## Aim of the exercise
Reproduce exactly the lines below from the one containing "-- ==== Sys2Proof/Tests/Slice0.lean" through the one containing "95_test_vectors.md (cited by", including both, and nothing else.

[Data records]
+ + + +

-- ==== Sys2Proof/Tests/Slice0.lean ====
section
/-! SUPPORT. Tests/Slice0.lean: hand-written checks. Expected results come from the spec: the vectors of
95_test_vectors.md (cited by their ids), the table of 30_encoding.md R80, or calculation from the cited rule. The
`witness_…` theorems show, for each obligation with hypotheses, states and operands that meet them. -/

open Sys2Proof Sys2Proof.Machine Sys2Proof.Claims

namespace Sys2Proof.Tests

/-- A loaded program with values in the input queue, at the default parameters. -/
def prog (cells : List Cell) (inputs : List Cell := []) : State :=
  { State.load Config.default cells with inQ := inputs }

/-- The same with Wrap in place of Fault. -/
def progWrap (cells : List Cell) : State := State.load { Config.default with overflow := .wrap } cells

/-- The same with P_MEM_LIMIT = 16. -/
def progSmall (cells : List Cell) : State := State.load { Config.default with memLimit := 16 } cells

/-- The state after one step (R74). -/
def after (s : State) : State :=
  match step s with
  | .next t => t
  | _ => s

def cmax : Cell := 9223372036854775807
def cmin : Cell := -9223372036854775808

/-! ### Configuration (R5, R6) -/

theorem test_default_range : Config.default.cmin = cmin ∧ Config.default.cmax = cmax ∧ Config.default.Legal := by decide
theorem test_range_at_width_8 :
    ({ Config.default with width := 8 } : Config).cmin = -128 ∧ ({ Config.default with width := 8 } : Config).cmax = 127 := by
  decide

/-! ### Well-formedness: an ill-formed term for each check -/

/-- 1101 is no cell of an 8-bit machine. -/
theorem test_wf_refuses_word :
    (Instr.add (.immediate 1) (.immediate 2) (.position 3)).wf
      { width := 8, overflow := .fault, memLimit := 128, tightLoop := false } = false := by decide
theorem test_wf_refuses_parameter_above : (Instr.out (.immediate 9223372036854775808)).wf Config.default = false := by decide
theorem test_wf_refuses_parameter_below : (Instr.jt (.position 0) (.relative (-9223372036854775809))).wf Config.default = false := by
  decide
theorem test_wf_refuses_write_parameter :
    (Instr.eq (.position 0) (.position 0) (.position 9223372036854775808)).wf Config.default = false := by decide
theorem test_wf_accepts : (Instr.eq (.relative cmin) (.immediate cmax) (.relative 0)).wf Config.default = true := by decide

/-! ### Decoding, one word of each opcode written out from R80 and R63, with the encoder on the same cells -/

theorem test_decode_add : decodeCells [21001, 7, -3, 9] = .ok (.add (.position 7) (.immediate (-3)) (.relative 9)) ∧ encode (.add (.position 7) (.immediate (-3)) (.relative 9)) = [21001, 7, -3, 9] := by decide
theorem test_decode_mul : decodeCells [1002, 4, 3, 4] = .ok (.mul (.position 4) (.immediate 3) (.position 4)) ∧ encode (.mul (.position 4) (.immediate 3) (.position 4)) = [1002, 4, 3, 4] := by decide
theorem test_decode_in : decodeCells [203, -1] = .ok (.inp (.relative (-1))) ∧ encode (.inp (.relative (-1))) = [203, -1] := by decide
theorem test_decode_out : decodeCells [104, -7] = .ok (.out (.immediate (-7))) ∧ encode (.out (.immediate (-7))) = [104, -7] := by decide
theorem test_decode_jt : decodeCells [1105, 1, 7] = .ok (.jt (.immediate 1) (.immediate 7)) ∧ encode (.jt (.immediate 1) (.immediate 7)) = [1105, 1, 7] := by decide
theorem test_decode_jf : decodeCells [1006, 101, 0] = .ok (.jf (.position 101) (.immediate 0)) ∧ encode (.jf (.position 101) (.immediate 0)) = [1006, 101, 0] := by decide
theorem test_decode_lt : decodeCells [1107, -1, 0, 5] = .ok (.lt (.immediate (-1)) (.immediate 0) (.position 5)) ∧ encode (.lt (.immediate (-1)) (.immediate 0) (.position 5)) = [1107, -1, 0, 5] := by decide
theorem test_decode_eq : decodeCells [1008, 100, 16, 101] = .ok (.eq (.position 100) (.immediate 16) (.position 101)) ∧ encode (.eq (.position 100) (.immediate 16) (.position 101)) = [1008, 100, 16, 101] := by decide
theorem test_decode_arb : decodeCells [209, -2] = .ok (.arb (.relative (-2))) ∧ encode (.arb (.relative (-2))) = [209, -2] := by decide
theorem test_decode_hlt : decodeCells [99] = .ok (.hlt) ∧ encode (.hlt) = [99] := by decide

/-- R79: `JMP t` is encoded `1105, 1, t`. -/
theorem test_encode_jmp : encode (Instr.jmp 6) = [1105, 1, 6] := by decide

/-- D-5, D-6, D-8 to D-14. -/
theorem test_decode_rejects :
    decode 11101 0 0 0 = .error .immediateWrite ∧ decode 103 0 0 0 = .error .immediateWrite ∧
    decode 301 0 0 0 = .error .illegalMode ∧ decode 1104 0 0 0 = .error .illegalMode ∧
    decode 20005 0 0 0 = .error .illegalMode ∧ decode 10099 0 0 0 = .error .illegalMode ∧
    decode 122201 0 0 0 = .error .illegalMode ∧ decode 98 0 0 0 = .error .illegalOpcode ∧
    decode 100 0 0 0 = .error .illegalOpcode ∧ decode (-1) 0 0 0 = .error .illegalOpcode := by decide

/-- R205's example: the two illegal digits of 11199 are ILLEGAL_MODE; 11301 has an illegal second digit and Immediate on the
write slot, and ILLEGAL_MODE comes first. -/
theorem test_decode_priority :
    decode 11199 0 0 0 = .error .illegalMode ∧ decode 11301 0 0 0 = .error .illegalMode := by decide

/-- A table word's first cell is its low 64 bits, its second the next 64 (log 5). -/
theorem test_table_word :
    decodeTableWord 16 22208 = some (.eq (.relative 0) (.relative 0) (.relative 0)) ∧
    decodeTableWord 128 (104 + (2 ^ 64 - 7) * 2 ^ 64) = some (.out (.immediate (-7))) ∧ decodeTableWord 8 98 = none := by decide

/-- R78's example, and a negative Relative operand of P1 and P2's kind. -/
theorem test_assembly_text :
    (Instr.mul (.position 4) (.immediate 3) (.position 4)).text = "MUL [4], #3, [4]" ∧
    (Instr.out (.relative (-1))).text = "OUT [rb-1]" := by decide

+ + + +

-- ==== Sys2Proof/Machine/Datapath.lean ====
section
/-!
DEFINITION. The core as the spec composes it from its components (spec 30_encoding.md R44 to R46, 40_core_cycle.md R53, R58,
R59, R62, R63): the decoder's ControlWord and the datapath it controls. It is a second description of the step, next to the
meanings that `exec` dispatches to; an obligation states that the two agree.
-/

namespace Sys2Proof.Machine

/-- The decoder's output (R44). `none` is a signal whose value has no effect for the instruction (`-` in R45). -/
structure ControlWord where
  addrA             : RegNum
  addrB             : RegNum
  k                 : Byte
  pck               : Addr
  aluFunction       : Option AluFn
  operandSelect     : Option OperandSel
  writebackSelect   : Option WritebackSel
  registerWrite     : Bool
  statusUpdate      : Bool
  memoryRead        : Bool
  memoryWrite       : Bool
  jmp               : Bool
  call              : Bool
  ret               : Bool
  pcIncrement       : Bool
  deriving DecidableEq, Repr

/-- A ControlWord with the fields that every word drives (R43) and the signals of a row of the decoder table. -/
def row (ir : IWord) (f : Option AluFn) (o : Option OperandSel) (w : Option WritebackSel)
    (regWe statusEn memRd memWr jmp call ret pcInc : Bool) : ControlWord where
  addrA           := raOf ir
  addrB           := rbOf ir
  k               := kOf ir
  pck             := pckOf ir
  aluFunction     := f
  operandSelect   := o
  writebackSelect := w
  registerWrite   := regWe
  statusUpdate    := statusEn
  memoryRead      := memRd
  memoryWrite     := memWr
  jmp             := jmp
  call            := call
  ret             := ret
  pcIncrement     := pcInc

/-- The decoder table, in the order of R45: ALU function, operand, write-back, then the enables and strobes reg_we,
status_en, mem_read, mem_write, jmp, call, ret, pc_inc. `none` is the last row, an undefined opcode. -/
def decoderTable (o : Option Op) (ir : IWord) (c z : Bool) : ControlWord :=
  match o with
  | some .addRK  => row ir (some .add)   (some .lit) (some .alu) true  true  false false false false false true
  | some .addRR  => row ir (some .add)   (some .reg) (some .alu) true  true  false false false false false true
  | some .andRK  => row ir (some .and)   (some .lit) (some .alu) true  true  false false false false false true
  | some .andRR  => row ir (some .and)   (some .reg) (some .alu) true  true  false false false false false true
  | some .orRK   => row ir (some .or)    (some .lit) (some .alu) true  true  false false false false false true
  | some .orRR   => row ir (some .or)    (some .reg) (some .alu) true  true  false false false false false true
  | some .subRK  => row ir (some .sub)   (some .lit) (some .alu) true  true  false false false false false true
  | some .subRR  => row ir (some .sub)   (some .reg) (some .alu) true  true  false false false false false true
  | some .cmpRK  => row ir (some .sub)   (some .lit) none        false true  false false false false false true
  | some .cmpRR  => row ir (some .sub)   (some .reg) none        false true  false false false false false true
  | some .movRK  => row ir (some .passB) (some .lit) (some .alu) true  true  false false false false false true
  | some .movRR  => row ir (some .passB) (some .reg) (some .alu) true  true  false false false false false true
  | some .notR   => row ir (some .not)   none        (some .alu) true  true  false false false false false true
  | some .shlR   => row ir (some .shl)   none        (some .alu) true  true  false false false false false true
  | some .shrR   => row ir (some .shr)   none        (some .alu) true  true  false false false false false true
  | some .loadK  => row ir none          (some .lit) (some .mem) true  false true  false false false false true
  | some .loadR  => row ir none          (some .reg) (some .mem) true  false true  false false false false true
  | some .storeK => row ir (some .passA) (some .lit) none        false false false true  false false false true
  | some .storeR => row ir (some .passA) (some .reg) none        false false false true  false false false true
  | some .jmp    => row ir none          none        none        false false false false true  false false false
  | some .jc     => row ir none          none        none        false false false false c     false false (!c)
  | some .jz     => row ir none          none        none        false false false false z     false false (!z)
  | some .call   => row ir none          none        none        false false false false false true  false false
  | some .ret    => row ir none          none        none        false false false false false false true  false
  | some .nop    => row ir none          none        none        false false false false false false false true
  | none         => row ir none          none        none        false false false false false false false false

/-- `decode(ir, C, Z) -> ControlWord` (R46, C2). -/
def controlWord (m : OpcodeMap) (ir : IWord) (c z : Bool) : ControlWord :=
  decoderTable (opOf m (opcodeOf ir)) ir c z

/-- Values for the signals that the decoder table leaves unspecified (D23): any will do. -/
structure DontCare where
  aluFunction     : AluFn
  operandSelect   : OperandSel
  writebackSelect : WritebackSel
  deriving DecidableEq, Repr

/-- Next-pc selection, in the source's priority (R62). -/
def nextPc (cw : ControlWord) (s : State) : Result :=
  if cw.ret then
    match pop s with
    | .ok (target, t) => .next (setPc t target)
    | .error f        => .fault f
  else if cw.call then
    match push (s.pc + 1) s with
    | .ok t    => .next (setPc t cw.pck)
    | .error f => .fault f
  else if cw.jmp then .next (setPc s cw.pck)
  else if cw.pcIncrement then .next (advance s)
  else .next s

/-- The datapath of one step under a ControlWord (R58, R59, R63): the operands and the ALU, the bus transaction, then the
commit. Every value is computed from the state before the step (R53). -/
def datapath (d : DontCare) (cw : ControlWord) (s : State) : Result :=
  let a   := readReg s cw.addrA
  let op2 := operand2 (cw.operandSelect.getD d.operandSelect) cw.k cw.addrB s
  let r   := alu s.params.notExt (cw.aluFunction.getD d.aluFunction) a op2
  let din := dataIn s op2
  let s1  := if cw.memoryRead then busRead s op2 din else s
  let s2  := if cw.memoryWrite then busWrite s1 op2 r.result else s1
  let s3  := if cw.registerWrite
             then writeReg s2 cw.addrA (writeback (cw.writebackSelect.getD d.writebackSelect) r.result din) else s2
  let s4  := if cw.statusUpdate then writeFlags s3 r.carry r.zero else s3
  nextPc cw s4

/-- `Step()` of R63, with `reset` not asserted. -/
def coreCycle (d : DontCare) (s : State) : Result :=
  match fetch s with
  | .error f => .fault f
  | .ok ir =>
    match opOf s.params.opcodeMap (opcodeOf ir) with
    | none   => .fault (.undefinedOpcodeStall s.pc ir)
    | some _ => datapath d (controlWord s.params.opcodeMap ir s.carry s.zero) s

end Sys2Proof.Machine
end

+ + + +

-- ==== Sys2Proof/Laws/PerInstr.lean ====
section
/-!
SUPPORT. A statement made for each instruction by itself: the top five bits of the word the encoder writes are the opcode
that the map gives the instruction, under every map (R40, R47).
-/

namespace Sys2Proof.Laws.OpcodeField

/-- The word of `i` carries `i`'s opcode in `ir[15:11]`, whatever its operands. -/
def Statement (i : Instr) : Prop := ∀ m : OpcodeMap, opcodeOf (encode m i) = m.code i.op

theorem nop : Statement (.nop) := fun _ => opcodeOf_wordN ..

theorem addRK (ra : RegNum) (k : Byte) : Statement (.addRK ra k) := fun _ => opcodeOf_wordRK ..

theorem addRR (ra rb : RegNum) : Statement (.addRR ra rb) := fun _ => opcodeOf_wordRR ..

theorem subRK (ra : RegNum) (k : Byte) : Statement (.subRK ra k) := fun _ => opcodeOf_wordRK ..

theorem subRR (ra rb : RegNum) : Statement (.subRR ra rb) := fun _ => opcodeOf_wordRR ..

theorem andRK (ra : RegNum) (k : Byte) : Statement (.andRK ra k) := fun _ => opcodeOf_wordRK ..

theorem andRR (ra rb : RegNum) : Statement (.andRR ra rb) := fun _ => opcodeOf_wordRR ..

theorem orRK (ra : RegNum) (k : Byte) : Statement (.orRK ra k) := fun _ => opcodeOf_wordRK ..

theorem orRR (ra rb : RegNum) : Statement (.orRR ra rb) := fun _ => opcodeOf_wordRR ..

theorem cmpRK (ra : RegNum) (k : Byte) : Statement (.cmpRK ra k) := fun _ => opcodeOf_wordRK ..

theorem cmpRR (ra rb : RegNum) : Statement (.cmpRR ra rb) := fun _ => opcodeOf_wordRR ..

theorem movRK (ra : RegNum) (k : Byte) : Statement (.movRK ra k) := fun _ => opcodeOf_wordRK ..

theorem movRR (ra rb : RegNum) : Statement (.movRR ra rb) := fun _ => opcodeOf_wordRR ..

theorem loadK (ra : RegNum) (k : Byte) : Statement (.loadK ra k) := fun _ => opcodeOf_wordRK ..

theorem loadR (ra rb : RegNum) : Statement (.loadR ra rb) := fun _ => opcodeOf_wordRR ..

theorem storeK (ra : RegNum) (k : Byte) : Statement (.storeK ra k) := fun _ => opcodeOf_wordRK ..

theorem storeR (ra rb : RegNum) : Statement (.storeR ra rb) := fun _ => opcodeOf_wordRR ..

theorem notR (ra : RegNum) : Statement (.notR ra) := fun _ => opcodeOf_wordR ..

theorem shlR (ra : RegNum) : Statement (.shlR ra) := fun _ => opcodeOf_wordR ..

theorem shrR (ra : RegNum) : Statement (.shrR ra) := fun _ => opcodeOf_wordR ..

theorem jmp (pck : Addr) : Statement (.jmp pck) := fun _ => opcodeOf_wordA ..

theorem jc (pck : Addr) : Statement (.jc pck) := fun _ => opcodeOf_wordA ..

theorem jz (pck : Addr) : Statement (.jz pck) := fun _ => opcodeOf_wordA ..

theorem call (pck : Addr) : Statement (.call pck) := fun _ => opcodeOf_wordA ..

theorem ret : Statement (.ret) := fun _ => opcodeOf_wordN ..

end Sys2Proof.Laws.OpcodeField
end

+ + + +

## Task solution
-- ==== Sys2Proof/Tests/Slice0.lean ====
section
/-! SUPPORT. Tests/Slice0.lean: hand-written checks. Expected results come from the spec: the vectors of
95_test_vectors.md (cited by their ids), the table of 30_encoding.md R80, or calculation from the cited rule. The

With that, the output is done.